[SOLVED] Indexing problem files larger than 10MB

Hello

I’m using seafile pro 6.1.4 with office preview and indexing enabled.
The system runs quite well but PDFs larger than 10mb won`t be indexed.

Here some Output from elasticsearch

[09/04/2017 09:24:18] extracting 6529a6e2-1309-47a2-a395-237d90d236aa /Zeitschriften/CT/2014/ct1406.pdf…
Syntax Error: Invalid XRef entry
Internal Error: xref num 3317 not found but needed, try to reconstruct<0a>
Syntax Error: Invalid XRef entry
Syntax Error: Top-level pages object is wrong type (null)
Command Line Error: Wrong page range given: the first page (1) can not be after the last page (0).
[09/04/2017 09:24:18] successfully extracted /Zeitschriften/CT/2014/ct1406.pdf

My seafevent.conf:

[DATABASE]
type = sqlite3
path = /home/seafile/seafile/pro-data/seafevents.db
[INDEX FILES]
enabled = true
interval = 20m
index_office_pdf = true
lang = german
[OFFICE CONVERTER]
enabled = true
workers = 2
max-pages = 500
max-size = 50
[SEAHUB EMAIL]
enabled = true
interval = 30m

Smaller PDFs can be indexed.Is there a limitation?

There is no such limitation. From the error log, it should be a problem of that specific pdf file.

I don’t think so. For some test’s i’ve create the pdf with pdf24 creator (free tool) and even if the size is larger than 10MB the indexing failed.
If the file is more compressed and smaller 10mb the indexing is working.
Another test with this pdf (15MB) even failed see logs below

[09/05/2017 07:49:29] extracting 6529a6e2-1309-47a2-a395-237d90d236aa /Zeitschriften/lightroom_reference.pdf…
Syntax Error: Couldn’t find trailer dictionary
Syntax Error: Couldn’t find trailer dictionary
Syntax Error: Couldn’t read xref table

Is the file now searchable? Not sure if these errors neccessarily lead to an unindexed file.
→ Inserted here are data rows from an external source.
/-- The parts that the next state of an instruction may differ in. -/
def mayChange : Instr → List Part
  | .nop | .jcn _ _ | .jin _ | .jun _ => []
  | .fim _ _ | .fin _ | .inc _ | .isz _ _ => [.ir]
  | .jms _ => [.stack]
  | .ld _ | .ldm _ | .cma | .kbp | .lcr | .or4 | .or5 | .an6 | .an7 => [.acc]
  | .sbm | .adm | .add _ | .sub _ | .clb | .iac | .ral | .rar | .tcc | .dac | .tcs | .daa => [.acc, .cy]
  | .xch _ => [.ir, .acc]
  | .bbl _ => [.stack, .acc]
  | .clc | .cmc | .stc => [.cy]
  | .dcl => [.cr]
  | .hlt => [.halted]
  | .bbs => [.stack, .inService, .sel, .romSel, .kd, .io]
  | .db0 | .db1 => [.bank]
  | .sb0 | .sb1 => [.sb]
  | .ein | .din => [.ie]
  | .rpm => [.acc, .halfSel]
  | .src _ => [.srcReg, .sel, .romSel, .kd, .io]
  | .wrm => [.ramch, .kd, .io]
  | .wmp => [.ramport, .kd, .io]
  | .wr0 | .wr1 | .wr2 | .wr3 => [.ramst, .kd, .io]
  | .wrr => [.romport]
  | .wpm => [.pram, .halfSel]
  | .rdm | .rd2 => [.acc, .kd]
  | .rdr | .rd0 | .rd1 | .rd3 => [.acc]

/-- What a step may change before its instruction, or without one: the 4269s by the environment, the ROM bank by the fetch, and
what an interrupt entry or a halt changes (R281, R286, R288). -/
def mayChangeBefore : List Part := [.kd, .bank, .stack, .inService, .halted, .ie]

/-- A part that differs is on the list. -/
theorem ChangesOnly.mem {ps : List Part} {s t : State} (h : ChangesOnly ps s t) {p : Part} (hp : ¬ p.Same s t) : p ∈ ps :=
  not_imp_comm.mp (h p) hp

theorem NextChangesOnly.changesOnly {ps : List Part} {s t : State} {o : Host.Outcome State Fault Refusal}
    (h : NextChangesOnly ps s o) (ht : o = .next t) : ChangesOnly ps s t := h t ht

theorem ChangesOnly.refl (s : State) : ChangesOnly [] s s := fun p _ => by cases p <;> rfl

theorem ChangesOnly.mono {ps qs : List Part} {s t : State} (h : ChangesOnly ps s t)
    (hsub : ps ⊆ qs := by simp [mayChange, mayChangeBefore]) : ChangesOnly qs s t :=
  fun p hp => h p fun hps => hp (hsub hps)

theorem Part.Same.trans {s t u : State} {p : Part} (h : p.Same s t) (h' : p.Same t u) : p.Same s u := by
  cases p <;> exact Eq.trans h' h

theorem ChangesOnly.trans {ps qs : List Part} {s t u : State} (h : ChangesOnly ps s t) (h' : ChangesOnly qs t u) :
    ChangesOnly (ps ++ qs) s u := fun p hp =>
  have ⟨hps, hqs⟩ := not_or.mp (mt List.mem_append.mpr hp)
  (h p hps).trans (h' p hqs)

/-! One rule for each operation on the state: the parts that it may change. -/

section Rules
variable (s : State)

theorem setAcc_changesOnly (v : Nibble) : ChangesOnly [.acc] s (s.setAcc v) := fun p hp => by
  cases p with
  | acc => simp at hp
  | _ => rfl

theorem setCy_changesOnly (v : Bit) : ChangesOnly [.cy] s (s.setCy v) := fun p hp => by
  cases p with
  | cy => simp at hp
  | _ => rfl

theorem setIr_changesOnly (v : RegFile) : ChangesOnly [.ir] s (s.setIr v) := fun p hp => by
  cases p with
  | ir => simp at hp
  | _ => rfl

theorem setPc_changesOnly (v : Addr) : ChangesOnly [] s (s.setPc v) := fun p _ => by cases p <;> rfl

theorem setStack_changesOnly (v : Stack) : ChangesOnly [.stack] s (s.setStack v) := fun p hp => by
  cases p with
  | stack => simp at hp
  | _ => rfl

theorem setCr_changesOnly (v : BankNo) : ChangesOnly [.cr] s (s.setCr v) := fun p hp => by
  cases p with
  | cr => simp at hp
  | _ => rfl

theorem setBank_changesOnly (v : RomBank) : ChangesOnly [.bank] s (s.setBank v) := fun p hp => by
  cases p with
  | bank => simp at hp
  | _ => rfl

theorem setSb_changesOnly (v : Bit) : ChangesOnly [.sb] s (s.setSb v) := fun p hp => by
  cases p with
  | sb => simp at hp
  | _ => rfl

theorem setIe_changesOnly (v : Bool) : ChangesOnly [.ie] s (s.setIe v) := fun p hp => by
  cases p with
  | ie => simp at hp
  | _ => rfl

theorem setInService_changesOnly (v : Bool) : ChangesOnly [.inService] s (s.setInService v) := fun p hp => by
  cases p with
  | inService => simp at hp
  | _ => rfl

theorem setHalted_changesOnly (v : Bool) : ChangesOnly [.halted] s (s.setHalted v) := fun p hp => by
  cases p with
  | halted => simp at hp
  | _ => rfl

theorem setSrcReg_changesOnly (v : Option Byte) : ChangesOnly [.srcReg] s (s.setSrcReg v) := fun p hp => by
  cases p with
  | srcReg => simp at hp
  | _ => rfl

theorem setSel_changesOnly (v : Vector (Option Byte) 8) : ChangesOnly [.sel] s (s.setSel v) := fun p hp => by
  cases p with
  | sel => simp at hp
  | _ => rfl

theorem setRomSel_changesOnly (v : Vector (Option Byte) 2) : ChangesOnly [.romSel] s (s.setRomSel v) := fun p hp => by
  cases p with
  | romSel => simp at hp
  | _ => rfl

theorem setHalfSel_changesOnly (v : Half) : ChangesOnly [.halfSel] s (s.setHalfSel v) := fun p hp => by
  cases p with
  | halfSel => simp at hp
  | _ => rfl

theorem setKd_changesOnly (v : Vector Kd4269 8) : ChangesOnly [.kd] s (s.setKd v) := fun p hp => by
  cases p with
  | kd => simp at hp
  | _ => rfl

theorem setIo_changesOnly (v : Vector Io4265 16) : ChangesOnly [.io] s (s.setIo v) := fun p hp => by
  cases p with
  | io => simp at hp
  | _ => rfl

theorem setPram_changesOnly (l : List (Nat × Nibble)) :
    ChangesOnly [.pram] s (s.setMem { s.mem with pram := l }) := fun p hp => by
  cases p with
  | pram => simp at hp
  | _ => rfl

theorem setRomport_changesOnly (l : List (Nat × Nibble)) :
    ChangesOnly [.romport] s (s.setMem { s.mem with romport := l }) := fun p hp => by
  cases p with
  | romport => simp at hp
  | _ => rfl

/-- The memory of a 4002 that a write code goes to (R193, R194, R197, R198, R200, R201). -/
def cellPart : WriteOp → Part
  | .wrm => .ramch
  | .wmp => .ramport
  | .wr0 | .wr1 | .wr2 | .wr3 => .ramst

theorem ram4002Write_changesOnly (b : BankNo) (a : Byte) (op : WriteOp) (v : Nibble) :
    ChangesOnly [cellPart op] s (s.setMem (ram4002Write s.mem b a op v)) := fun p hp => by
  have hne : p ≠ cellPart op := by simpa using hp
  cases op with
  | wrm =>
    cases p with
    | ramch => exact absurd rfl hne
    | _ => rfl
  | wmp =>
    cases p with
    | ramport => exact absurd rfl hne
    | _ => rfl
  | wr0 | wr1 | wr2 | wr3 =>
    cases p with
    | ramst => exact absurd rfl hne
    | _ => rfl

theorem advance_changesOnly (n : Nat) : ChangesOnly [] s (advance n s) := setPc_changesOnly s _

theorem setAccCy_changesOnly (r : Nibble × Bit) : ChangesOnly [.acc, .cy] s (setAccCy s r) :=
  (setAcc_changesOnly s _).trans (setCy_changesOnly _ _)

theorem setReg_changesOnly (r v : Nibble) : ChangesOnly [.ir] s (setReg s r v) := setIr_changesOnly s _

theorem setPair_changesOnly (p : PairNo) (d : Byte) : ChangesOnly [.ir] s (setPair s p d) :=
  ((setReg_changesOnly s _ _).trans (setReg_changesOnly _ _ _)).mono

theorem selectRomBank_changesOnly (n : Bit) : ChangesOnly [.bank] s (selectRomBank s n) := setBank_changesOnly s _

theorem latchSelection_changesOnly (a : Byte) : ChangesOnly [.sel, .romSel] s (latchSelection s a) :=
  (setSel_changesOnly s _).trans (setRomSel_changesOnly _ _)

theorem keepSrc_changesOnly (a : Byte) : ChangesOnly [.srcReg] s (keepSrc s a) := by
  unfold keepSrc
  split
  · exact setSrcReg_changesOnly s _
  · exact (ChangesOnly.refl s).mono

theorem writeProgRam_changesOnly (v : Nibble) : ChangesOnly [.pram] s (writeProgRam s v) := by
  obtain e | ⟨w, -, e⟩ := writeProgRam_cases s v
  · exact e.symm ▸ (ChangesOnly.refl s).mono
  · exact e.symm ▸ setPram_changesOnly s _

theorem bankUpdate_changesOnly : ChangesOnly [.bank] s (bankUpdate s) := by
  obtain ⟨b, hb⟩ := bankUpdate_eq_setBank s
  exact hb.symm ▸ setBank_changesOnly s b

theorem environmentMoves_changesOnly : ChangesOnly [.kd] s (environmentMoves s) := by
  obtain ⟨k, hk⟩ := environmentMoves_eq_setKd s
  exact hk.symm ▸ setKd_changesOnly s k

theorem haltedStep_changesOnly : ChangesOnly [.halted] s (haltedStep s) := by
  unfold haltedStep
  split
  · exact setHalted_changesOnly s _
  · exact (ChangesOnly.refl s).mono

/-! The same for the operations that can stop. -/

theorem nextChangesOnly_next {ps qs : List Part} {s t : State} (h : ChangesOnly ps s t)
    (hsub : ps ⊆ qs := by simp [mayChange]) : NextChangesOnly qs s (.next t) := by
  rintro _ ⟨⟩
  exact h.mono hsub

theorem nextChangesOnly_on4040 {ps : List Part} {s : State} {o : Host.Outcome State Fault Refusal} (w : Byte)
    (h : NextChangesOnly ps s o) : NextChangesOnly ps s (on4040 w s o) :=
  fun t ht => h t (on4040_eq_next.mp ht).2

/-- Advancing the program counter at the end changes no part. -/
theorem nextChangesOnly_onNext_advance {ps : List Part} {s : State} {o : Host.Outcome State Fault Refusal} (n : Nat)
    (h : NextChangesOnly ps s o) : NextChangesOnly ps s (onNext o (advance n)) := fun t ht => by
  obtain ⟨u, hu, rfl⟩ := onNext_eq_next.mp ht
  exact ((h u hu).trans (advance_changesOnly u n)).mono

theorem sendSrc_changesOnly (a : Byte) : NextChangesOnly [.sel, .romSel, .kd, .io] s (sendSrc s a) := fun t ht => by
  have latched := latchSelection_changesOnly s a
  obtain rfl | rfl | ⟨high, rfl⟩ := sendSrc_eq_next ht
  · exact latched.mono
  · exact (latched.trans (setKd_changesOnly _ _)).mono
  · exact (latched.trans (setIo_changesOnly _ _)).mono

theorem returnFromInterrupt_changesOnly :
    NextChangesOnly [.stack, .inService, .sel, .romSel, .kd, .io] s (returnFromInterrupt s) := fun t ht => by
  obtain ⟨a, st, r, u, -, -, hu, rfl⟩ := returnFromInterrupt_eq_next ht
  have sent := (sendSrc_changesOnly s r).changesOnly hu
  have popped := (sent.trans (setStack_changesOnly u st)).trans (setPc_changesOnly _ a)
  exact (popped.trans (setInService_changesOnly _ _)).mono

theorem interruptEntry_changesOnly : NextChangesOnly [.stack, .inService, .halted, .ie] s (interruptEntry s) := fun t ht => by
  obtain ⟨st, -, rfl⟩ := interruptEntry_eq_next ht
  have called := (setStack_changesOnly s st).trans (setPc_changesOnly _ Config.intVector)
  have entered := (called.trans (setInService_changesOnly _ true)).trans (setHalted_changesOnly _ false)
  split
  · exact (entered.trans (setIe_changesOnly _ _)).mono
  · exact entered.mono

theorem ramWrite_changesOnly (op : WriteOp) : NextChangesOnly [cellPart op, .kd, .io] s (ramWrite op s) := fun t ht => by
  obtain ⟨a, -, ⟨-, rfl⟩ | ⟨-, rfl⟩ | ⟨k, -, -, rfl⟩ | ⟨high, d, -, -, rfl⟩⟩ := ramWrite_eq_next ht
  · exact (ChangesOnly.refl _).mono
  · exact (ram4002Write_changesOnly s _ _ op _).mono
  · exact (setKd_changesOnly s _).mono
  · exact (setIo_changesOnly s _).mono

/-- Of the read codes only RDM moves a 4269's pointer and only RD2 takes from its FIFO (R234, R239). -/
theorem kdRead_keeps_device {op : ReadOp} {d v : Nibble} {k k' : Kd4269} (h : kdRead op d k = some (v, k')) :
    (op = .rdm ∨ op = .rd2) ∨ k' = k := by
  cases op with
  | rdm => exact .inl (.inl rfl)
  | rd2 => exact .inl (.inr rfl)
  | sbm | adm => simp [kdRead] at h
  | rd3 =>
    simp only [kdRead, Option.map_eq_some_iff, Prod.mk.injEq] at h
    obtain ⟨m, -, -, hk⟩ := h
    exact .inr hk.symm
  | rd0 =>
    simp only [kdRead, Option.bind_eq_some_iff] at h
    obtain ⟨m, -, h⟩ := h
    cases hm : m.2 <;> simp_all [kdReadStatus]
  | rd1 =>
    simp only [kdRead, Option.bind_eq_some_iff] at h
    obtain ⟨m, -, h⟩ := h
    cases hm : m.2 <;> cases hf : k.fifo <;> simp_all [kdReadFirst]

/-- A read changes what `f` changes, and RDM and RD2 a 4269 too. -/
theorem ramRead_changesOnly {ps : List Part} (op : ReadOp) (f : Nibble → State → State)
    (hf : ∀ v u, ChangesOnly ps u (f v u)) (hk : op = .rdm ∨ op = .rd2 → .kd ∈ ps) :
    NextChangesOnly ps s (ramRead op s f) := fun t ht => by
  obtain ⟨a, -, ⟨-, rfl⟩ | ⟨-, rfl⟩ | ⟨v, k, -, hread, rfl⟩ | ⟨high, v, -, -, rfl⟩⟩ := ramRead_eq_next ht
  · exact hf _ s
  · exact hf _ s
  · obtain h | rfl := kdRead_keeps_device hread
    · exact ((setKd_changesOnly s _).trans (hf v _)).mono (by simp [hk h])
    · exact (setKdAt_self s _).symm ▸ hf v s
  · exact hf _ s

theorem romWrite_changesOnly : NextChangesOnly [.romport] s (romWrite s) := fun t ht => by
  obtain ⟨n, -, ⟨-, rfl⟩ | ⟨-, rfl⟩⟩ := romWrite_eq_next ht
  · exact setRomport_changesOnly s _
  · exact (ChangesOnly.refl _).mono

theorem romRead_changesOnly : NextChangesOnly [.acc] s (romRead s) := fun t ht => by
  obtain ⟨n, -, rfl⟩ := romRead_eq_next ht
  exact setAcc_changesOnly s _

end Rules

/-! ### What each instruction may change (R47), and what a step may change before its instruction -/

section Arms
variable (s : State)

theorem execJms_changesOnly (a : Addr) : NextChangesOnly [.stack] s (execJms a s) := by
  unfold execJms
  split
  · rintro _ ⟨⟩
  · exact nextChangesOnly_next ((setStack_changesOnly s _).trans (setPc_changesOnly _ _))

theorem execBbl_changesOnly (d : Nibble) : NextChangesOnly [.stack, .acc] s (execBbl d s) := by
  unfold execBbl
  split
  · rintro _ ⟨⟩
  · exact nextChangesOnly_next
      (((setStack_changesOnly s _).trans (setPc_changesOnly _ _)).trans (setAcc_changesOnly _ _))

theorem execFin_changesOnly (p : PairNo) : NextChangesOnly [.ir] s (execFin p s) := by
  simp only [execFin]
  split
  · rintro _ ⟨⟩
  · exact nextChangesOnly_next ((setPair_changesOnly s _ _).trans (advance_changesOnly _ _))

theorem execIsz_changesOnly (r : Nibble) (a : Byte) : NextChangesOnly [.ir] s (execIsz r a s) := by
  have incremented := setReg_changesOnly s r (reg s r + 1#4)
  refine nextChangesOnly_next ?_ (List.Subset.refl _)
  split
  · exact incremented.trans (setPc_changesOnly _ _)
  · exact incremented.trans (advance_changesOnly _ _)

theorem execJcn_changesOnly (c : Nibble) (a : Byte) : NextChangesOnly [] s (execJcn c a s) := by
  refine nextChangesOnly_next ?_ (List.Subset.refl _)
  split
  · exact setPc_changesOnly _ _
  · exact advance_changesOnly _ _

theorem execSrc_changesOnly (p : PairNo) : NextChangesOnly [.srcReg, .sel, .romSel, .kd, .io] s (execSrc p s) :=
  nextChangesOnly_onNext_advance 1 fun _ ht =>
    (keepSrc_changesOnly s (pair s p)).trans ((sendSrc_changesOnly _ (pair s p)).changesOnly ht)

/-- A write code changes its cell of a 4002, a 4269 or a 4265 (R191). -/
theorem execWrite_changesOnly (op : WriteOp) :
    NextChangesOnly [cellPart op, .kd, .io] s (onNext (ramWrite op s) (advance 1)) :=
  nextChangesOnly_onNext_advance 1 (ramWrite_changesOnly s op)

/-- A read code whose value goes to the accumulator changes that, and RDM and RD2 a 4269 (R191, R234, R239). -/
theorem execRead_changesOnly {ps : List Part} (op : ReadOp) (ha : .acc ∈ ps) (hk : op = .rdm ∨ op = .rd2 → .kd ∈ ps) :
    NextChangesOnly ps s (ramRead op s fun m t => advance 1 (t.setAcc m)) :=
  ramRead_changesOnly s op _ (fun _ u => ((setAcc_changesOnly u _).trans (advance_changesOnly _ _)).mono (by simp [ha])) hk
The file isn`t searchable. Is the file searchable at your system? Is there a way to get more details/logs?

Having a look at my homeserver I also couldn’t find files larger than 10 mb.
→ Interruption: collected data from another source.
/-! ### Immediates (R78) -/

/-- immI and immS = sext_12 of the field. -/
def imm12 (f : BitVec 12) : Word := f.signExtend 64
/-- immB = sext_13 of the field. -/
def immB (f : BitVec 13) : Word := f.signExtend 64
/-- immU = sext_32 of the field over twelve zero bits. -/
def immU (f : BitVec 20) : Word := (f ++ 0#12 : BitVec 32).signExtend 64
/-- immJ = sext_21 of the field. -/
def immJ (f : BitVec 21) : Word := f.signExtend 64
/-- The shift amount of a shift-immediate: bits 5..0 of the I field, inst[25:20] (R78, R82). -/
def shamtOf (f : BitVec 12) : BitVec 6 := f.extractLsb' 0 6

/-! ### Subtype resolution (R80): one function per major opcode -/

def decodeLoad (w : InstWord) : Decoded :=
  let rd := rdOf w
  let rs1 := rs1Of w
  let imm := fieldI w
  match funct3Of w with
  | 0b000#3 => .instr (.lb rd rs1 imm)
  | 0b001#3 => .instr (.lh rd rs1 imm)
  | 0b010#3 => .instr (.lw rd rs1 imm)
  | 0b011#3 => .instr (.ld rd rs1 imm)
  | 0b100#3 => .instr (.lbu rd rs1 imm)
  | 0b101#3 => .instr (.lhu rd rs1 imm)
  | 0b110#3 => .instr (.lwu rd rs1 imm)
  | _ => .unimplemented

def decodeStore (w : InstWord) : Decoded :=
  let rs1 := rs1Of w
  let rs2 := rs2Of w
  let imm := fieldS w
  match funct3Of w with
  | 0b000#3 => .instr (.sb rs1 rs2 imm)
  | 0b001#3 => .instr (.sh rs1 rs2 imm)
  | 0b010#3 => .instr (.sw rs1 rs2 imm)
  | 0b011#3 => .instr (.sd rs1 rs2 imm)
  | _ => .unimplemented

/-- OP-IMM: only funct3, and bit 30 for the right shifts, are checked (R80, R88). -/
def decodeOpImm (w : InstWord) : Decoded :=
  let rd := rdOf w
  let rs1 := rs1Of w
  let imm := fieldI w
  match funct3Of w with
  | 0b000#3 => .instr (.addi rd rs1 imm)
  | 0b001#3 => .instr (.slli rd rs1 imm)
  | 0b010#3 => .instr (.slti rd rs1 imm)
  | 0b011#3 => .instr (.sltiu rd rs1 imm)
  | 0b100#3 => .instr (.xori rd rs1 imm)
  | 0b101#3 => if w.getLsbD 30 then .instr (.srai rd rs1 imm) else .instr (.srli rd rs1 imm)
  | 0b110#3 => .instr (.ori rd rs1 imm)
  | 0b111#3 => .instr (.andi rd rs1 imm)
  | _ => .unimplemented

def decodeOpImm32 (w : InstWord) : Decoded :=
  let rd := rdOf w
  let rs1 := rs1Of w
  let imm := fieldI w
  match funct3Of w with
  | 0b000#3 => .instr (.addiw rd rs1 imm)
  | 0b001#3 => .instr (.slliw rd rs1 imm)
  | 0b101#3 => if w.getLsbD 30 then .instr (.sraiw rd rs1 imm) else .instr (.srliw rd rs1 imm)
  | _ => .unimplemented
So it actually looks like files larger than 10 mb won’t be indexed at all.

See

(The provided lightroom file is also not being indexed)

Thanks for your reply.
Anybody know how to change this?

modify seafes.config file, update office_size_limit more than 10mb, it worked.

I updated the seafevents.conf in section [INDEX] but it doesn*t take a effect.

[INDEX FILES]
enabled = true
interval = 60m
office_size_limit = 50

you need update seafes module config file. is not seafevents module.

class SeafesConfig(..):
    def __init__(self):

1 Like

Thanks zming!!
I`ve updatet

seafile/seafile-pro-server-6.1.4/pro/python/seafes/config.py

at line from

self.office_size_limit = 10 * 1024 * 1024 # 10 MB

to

self.office_size_limit = 40 * 1024 * 1024 # 40 MB

It works like a charm! Many thanks

2 Likes

@daniel.pan Could you add this option to be defined in the main config file (it’s easier and better for updates) or increase the default limit?

Yes, we will add such config item.

3 Likes